Material supplied: Begin

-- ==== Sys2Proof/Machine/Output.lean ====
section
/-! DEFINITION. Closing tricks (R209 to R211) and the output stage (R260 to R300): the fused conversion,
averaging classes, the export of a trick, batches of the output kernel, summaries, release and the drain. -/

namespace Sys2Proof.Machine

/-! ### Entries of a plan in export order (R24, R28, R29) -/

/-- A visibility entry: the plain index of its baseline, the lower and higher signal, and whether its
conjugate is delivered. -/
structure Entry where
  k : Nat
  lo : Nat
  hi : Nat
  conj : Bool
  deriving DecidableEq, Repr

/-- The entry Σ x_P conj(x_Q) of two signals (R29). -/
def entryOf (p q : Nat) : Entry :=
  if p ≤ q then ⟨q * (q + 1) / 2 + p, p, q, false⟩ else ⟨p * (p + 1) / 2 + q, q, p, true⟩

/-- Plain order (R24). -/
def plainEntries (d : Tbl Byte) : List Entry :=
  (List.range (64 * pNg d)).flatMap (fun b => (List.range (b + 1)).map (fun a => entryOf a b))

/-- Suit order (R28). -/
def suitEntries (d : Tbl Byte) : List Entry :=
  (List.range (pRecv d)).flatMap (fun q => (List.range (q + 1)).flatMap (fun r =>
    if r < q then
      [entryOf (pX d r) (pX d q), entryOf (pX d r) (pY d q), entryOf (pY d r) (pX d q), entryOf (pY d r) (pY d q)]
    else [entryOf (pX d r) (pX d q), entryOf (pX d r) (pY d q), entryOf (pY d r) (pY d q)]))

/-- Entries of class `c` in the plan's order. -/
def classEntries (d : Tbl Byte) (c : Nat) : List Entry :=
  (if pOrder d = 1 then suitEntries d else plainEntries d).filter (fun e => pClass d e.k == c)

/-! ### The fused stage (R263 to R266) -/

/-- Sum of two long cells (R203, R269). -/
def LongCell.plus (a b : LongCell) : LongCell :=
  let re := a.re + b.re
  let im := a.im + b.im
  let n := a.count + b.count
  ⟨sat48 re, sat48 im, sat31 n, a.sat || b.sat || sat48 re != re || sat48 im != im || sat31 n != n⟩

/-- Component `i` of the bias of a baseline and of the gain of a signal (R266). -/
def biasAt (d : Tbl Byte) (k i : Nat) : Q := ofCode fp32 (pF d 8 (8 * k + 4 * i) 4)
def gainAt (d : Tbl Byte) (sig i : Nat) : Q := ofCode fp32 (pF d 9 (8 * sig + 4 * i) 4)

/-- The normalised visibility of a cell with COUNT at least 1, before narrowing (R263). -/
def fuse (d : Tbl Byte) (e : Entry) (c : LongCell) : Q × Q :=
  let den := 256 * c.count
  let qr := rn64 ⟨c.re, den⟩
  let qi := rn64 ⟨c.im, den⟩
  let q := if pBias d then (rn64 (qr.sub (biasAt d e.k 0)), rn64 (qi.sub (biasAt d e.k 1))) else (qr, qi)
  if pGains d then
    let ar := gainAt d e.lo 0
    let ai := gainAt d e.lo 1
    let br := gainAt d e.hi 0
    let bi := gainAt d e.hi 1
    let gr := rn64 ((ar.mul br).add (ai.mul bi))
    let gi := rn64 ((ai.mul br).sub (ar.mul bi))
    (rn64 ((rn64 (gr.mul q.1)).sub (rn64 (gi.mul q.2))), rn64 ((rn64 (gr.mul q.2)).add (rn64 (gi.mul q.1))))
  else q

Material supplied: End
Material supplied: Begin

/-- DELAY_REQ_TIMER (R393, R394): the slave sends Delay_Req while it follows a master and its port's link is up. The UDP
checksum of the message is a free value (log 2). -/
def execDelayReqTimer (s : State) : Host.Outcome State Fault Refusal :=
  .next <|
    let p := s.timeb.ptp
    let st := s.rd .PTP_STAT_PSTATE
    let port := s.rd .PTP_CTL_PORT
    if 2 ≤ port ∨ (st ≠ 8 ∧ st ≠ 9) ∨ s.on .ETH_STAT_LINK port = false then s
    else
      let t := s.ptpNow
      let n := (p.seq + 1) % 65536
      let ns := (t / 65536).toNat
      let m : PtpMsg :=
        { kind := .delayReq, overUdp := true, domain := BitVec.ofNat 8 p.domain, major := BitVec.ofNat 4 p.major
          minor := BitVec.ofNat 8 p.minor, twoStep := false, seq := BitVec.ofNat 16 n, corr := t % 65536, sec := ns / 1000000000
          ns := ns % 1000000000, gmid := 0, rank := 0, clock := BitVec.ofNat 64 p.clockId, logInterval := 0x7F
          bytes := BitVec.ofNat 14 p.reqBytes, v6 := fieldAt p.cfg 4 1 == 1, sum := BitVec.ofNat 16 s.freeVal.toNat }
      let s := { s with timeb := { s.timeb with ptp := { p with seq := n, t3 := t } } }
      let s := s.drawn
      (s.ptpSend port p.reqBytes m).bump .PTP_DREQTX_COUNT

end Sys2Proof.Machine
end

Material supplied: End
Material supplied: Begin

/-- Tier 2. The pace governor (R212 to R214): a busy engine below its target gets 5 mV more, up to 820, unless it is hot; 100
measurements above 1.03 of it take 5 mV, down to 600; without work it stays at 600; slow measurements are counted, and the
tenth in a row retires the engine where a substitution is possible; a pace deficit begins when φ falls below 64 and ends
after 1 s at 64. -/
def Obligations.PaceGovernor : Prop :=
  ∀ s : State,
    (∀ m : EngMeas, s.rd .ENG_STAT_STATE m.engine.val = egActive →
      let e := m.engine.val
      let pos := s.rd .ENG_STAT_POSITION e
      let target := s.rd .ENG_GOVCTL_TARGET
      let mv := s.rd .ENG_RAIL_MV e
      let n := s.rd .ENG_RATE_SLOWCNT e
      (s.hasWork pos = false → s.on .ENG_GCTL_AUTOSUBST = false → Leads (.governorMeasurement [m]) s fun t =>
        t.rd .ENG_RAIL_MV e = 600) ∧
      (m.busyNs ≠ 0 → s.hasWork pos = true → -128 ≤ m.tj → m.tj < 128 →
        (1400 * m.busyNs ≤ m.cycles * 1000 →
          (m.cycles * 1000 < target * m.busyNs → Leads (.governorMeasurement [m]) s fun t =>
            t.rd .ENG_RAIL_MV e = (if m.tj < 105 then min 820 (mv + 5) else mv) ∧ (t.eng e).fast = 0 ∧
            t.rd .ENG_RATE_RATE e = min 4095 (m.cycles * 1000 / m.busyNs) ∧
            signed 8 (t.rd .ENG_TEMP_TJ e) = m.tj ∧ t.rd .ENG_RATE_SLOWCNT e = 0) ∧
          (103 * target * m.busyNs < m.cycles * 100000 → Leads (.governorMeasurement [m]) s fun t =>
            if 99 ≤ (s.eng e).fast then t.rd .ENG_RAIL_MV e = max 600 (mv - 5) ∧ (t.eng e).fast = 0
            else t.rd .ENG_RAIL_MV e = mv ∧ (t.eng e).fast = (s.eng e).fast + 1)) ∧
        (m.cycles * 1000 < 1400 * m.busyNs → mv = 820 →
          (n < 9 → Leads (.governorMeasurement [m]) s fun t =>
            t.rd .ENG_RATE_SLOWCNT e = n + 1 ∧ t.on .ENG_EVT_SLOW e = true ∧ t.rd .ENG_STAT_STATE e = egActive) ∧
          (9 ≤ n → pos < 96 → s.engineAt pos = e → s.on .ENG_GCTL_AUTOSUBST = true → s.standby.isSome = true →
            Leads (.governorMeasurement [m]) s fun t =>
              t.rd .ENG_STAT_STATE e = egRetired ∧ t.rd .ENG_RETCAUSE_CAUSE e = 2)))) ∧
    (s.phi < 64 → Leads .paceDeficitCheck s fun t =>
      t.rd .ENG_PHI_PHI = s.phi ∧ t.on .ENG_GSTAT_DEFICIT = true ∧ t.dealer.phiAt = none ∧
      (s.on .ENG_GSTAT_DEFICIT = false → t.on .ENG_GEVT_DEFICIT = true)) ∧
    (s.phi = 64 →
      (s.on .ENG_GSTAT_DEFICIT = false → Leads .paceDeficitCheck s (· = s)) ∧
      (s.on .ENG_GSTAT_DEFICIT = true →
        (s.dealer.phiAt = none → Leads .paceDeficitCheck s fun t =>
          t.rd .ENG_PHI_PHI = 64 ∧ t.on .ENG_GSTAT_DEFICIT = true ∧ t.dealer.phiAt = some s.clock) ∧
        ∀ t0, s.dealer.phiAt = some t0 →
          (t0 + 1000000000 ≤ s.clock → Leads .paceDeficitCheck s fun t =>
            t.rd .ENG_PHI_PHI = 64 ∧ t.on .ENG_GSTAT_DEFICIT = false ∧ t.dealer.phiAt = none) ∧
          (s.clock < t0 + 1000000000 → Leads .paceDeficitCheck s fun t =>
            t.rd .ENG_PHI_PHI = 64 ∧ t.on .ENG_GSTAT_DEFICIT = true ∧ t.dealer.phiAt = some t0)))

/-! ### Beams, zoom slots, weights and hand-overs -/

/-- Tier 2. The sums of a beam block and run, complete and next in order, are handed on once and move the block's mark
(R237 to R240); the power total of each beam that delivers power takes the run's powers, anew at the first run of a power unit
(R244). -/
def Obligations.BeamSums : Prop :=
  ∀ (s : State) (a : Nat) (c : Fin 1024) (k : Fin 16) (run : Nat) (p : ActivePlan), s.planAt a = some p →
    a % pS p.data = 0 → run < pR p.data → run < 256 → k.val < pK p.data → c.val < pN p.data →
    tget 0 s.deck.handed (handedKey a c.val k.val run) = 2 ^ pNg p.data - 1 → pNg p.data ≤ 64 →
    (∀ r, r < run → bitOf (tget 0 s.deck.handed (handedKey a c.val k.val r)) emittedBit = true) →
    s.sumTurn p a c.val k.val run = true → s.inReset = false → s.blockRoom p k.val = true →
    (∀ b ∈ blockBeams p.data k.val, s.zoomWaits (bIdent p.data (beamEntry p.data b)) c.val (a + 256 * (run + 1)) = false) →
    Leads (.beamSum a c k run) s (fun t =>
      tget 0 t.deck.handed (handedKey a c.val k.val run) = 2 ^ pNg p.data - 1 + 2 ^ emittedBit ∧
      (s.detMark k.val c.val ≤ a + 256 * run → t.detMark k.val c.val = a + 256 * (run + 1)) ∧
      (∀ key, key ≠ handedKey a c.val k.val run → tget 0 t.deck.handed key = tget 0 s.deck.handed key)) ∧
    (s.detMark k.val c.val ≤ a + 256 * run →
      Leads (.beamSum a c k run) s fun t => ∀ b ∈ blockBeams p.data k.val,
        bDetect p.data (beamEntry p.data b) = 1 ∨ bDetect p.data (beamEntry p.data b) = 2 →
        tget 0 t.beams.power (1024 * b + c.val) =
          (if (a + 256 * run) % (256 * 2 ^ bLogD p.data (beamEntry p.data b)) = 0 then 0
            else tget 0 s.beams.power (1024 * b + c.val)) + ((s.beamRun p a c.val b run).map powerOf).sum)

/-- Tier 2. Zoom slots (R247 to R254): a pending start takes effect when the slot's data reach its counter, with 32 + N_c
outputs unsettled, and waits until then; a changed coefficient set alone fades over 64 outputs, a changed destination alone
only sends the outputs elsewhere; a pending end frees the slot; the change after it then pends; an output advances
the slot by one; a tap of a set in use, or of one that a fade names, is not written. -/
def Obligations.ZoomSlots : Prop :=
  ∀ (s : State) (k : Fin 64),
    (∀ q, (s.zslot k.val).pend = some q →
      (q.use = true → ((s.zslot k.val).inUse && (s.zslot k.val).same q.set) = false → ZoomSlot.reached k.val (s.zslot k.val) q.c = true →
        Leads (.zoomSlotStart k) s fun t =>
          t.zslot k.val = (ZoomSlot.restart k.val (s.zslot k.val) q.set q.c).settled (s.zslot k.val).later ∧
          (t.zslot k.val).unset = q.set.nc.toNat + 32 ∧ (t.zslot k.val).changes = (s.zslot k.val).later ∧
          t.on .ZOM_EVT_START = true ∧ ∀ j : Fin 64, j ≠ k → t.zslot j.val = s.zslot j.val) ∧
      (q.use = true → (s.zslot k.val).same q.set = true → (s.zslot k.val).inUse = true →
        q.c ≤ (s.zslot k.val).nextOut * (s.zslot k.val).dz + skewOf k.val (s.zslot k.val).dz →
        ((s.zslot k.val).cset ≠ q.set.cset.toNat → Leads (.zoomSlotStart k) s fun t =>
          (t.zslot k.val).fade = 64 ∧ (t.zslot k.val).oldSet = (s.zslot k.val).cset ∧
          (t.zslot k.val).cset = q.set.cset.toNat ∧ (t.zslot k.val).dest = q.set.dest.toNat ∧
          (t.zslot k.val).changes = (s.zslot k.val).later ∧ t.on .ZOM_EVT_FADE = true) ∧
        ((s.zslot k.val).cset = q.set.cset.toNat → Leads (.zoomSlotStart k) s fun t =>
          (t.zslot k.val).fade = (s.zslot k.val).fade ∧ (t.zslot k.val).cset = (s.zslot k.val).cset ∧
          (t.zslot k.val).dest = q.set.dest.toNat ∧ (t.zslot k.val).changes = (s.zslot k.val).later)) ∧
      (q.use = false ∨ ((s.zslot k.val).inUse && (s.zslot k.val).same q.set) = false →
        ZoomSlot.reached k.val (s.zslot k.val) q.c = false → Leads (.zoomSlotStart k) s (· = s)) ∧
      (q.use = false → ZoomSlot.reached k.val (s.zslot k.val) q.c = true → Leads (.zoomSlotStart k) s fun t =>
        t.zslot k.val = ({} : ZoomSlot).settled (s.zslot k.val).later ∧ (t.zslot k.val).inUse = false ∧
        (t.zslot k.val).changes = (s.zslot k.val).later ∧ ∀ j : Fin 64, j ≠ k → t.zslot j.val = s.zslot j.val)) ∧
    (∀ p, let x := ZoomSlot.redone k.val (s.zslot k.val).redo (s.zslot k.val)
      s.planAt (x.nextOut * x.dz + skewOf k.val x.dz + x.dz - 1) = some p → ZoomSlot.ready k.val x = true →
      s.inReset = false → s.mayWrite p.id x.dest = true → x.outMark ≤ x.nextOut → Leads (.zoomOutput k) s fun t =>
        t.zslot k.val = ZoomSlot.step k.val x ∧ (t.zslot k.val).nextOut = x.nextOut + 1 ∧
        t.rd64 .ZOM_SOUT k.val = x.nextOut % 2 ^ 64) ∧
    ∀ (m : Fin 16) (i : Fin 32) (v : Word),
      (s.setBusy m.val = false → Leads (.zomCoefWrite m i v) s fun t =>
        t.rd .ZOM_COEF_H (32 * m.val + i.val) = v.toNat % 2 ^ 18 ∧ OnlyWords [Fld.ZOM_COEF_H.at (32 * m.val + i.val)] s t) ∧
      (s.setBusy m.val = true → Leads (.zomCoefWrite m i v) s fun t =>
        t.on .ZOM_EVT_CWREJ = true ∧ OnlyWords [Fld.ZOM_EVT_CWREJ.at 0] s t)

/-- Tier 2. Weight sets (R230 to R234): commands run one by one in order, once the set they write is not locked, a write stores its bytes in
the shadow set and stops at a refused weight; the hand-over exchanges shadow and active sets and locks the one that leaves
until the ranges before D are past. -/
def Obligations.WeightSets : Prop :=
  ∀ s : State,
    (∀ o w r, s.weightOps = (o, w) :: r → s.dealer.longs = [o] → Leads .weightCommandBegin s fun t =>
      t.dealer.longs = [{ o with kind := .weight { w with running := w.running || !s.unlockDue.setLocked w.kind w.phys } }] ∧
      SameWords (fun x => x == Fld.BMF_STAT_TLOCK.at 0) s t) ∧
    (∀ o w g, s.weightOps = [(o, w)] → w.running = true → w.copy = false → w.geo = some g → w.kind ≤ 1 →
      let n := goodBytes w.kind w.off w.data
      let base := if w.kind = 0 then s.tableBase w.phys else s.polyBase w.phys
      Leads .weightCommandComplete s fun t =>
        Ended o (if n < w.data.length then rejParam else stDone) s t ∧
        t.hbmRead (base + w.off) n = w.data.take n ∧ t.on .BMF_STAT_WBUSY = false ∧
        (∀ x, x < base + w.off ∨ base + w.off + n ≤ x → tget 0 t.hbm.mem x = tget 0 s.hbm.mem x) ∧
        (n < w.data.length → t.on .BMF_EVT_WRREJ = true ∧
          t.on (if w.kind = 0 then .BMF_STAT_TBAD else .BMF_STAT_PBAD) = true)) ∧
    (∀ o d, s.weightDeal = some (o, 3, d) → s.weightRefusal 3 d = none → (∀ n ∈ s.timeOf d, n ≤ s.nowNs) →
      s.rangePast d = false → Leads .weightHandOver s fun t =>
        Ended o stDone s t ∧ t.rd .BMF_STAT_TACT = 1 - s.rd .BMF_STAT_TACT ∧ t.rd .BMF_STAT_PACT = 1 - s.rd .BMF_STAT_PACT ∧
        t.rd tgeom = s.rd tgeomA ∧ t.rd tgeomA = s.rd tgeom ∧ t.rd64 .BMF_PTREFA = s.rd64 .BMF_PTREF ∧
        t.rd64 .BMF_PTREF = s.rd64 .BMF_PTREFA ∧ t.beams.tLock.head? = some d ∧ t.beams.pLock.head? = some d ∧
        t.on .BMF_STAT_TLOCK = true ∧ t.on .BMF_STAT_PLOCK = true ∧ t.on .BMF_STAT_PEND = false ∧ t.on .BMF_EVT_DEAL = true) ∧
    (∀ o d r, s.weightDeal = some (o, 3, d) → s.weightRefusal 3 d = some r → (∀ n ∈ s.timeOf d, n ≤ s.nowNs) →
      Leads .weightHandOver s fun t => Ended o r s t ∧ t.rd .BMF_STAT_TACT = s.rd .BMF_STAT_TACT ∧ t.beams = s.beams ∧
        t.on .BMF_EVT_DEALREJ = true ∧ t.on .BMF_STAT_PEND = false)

Material supplied: End

Your goal:
Reproduce exactly the lines of the records above from the one with "(∀ q, (s.zslot k.val).pend = some q →" to the one with "t.zslot k.val = (ZoomSlot.restart", both included, and leave out everything else.

Expected output:
    (∀ q, (s.zslot k.val).pend = some q →
      (q.use = true → ((s.zslot k.val).inUse && (s.zslot k.val).same q.set) = false → ZoomSlot.reached k.val (s.zslot k.val) q.c = true →
        Leads (.zoomSlotStart k) s fun t =>
          t.zslot k.val = (ZoomSlot.restart k.val (s.zslot k.val) q.set q.c).settled (s.zslot k.val).later ∧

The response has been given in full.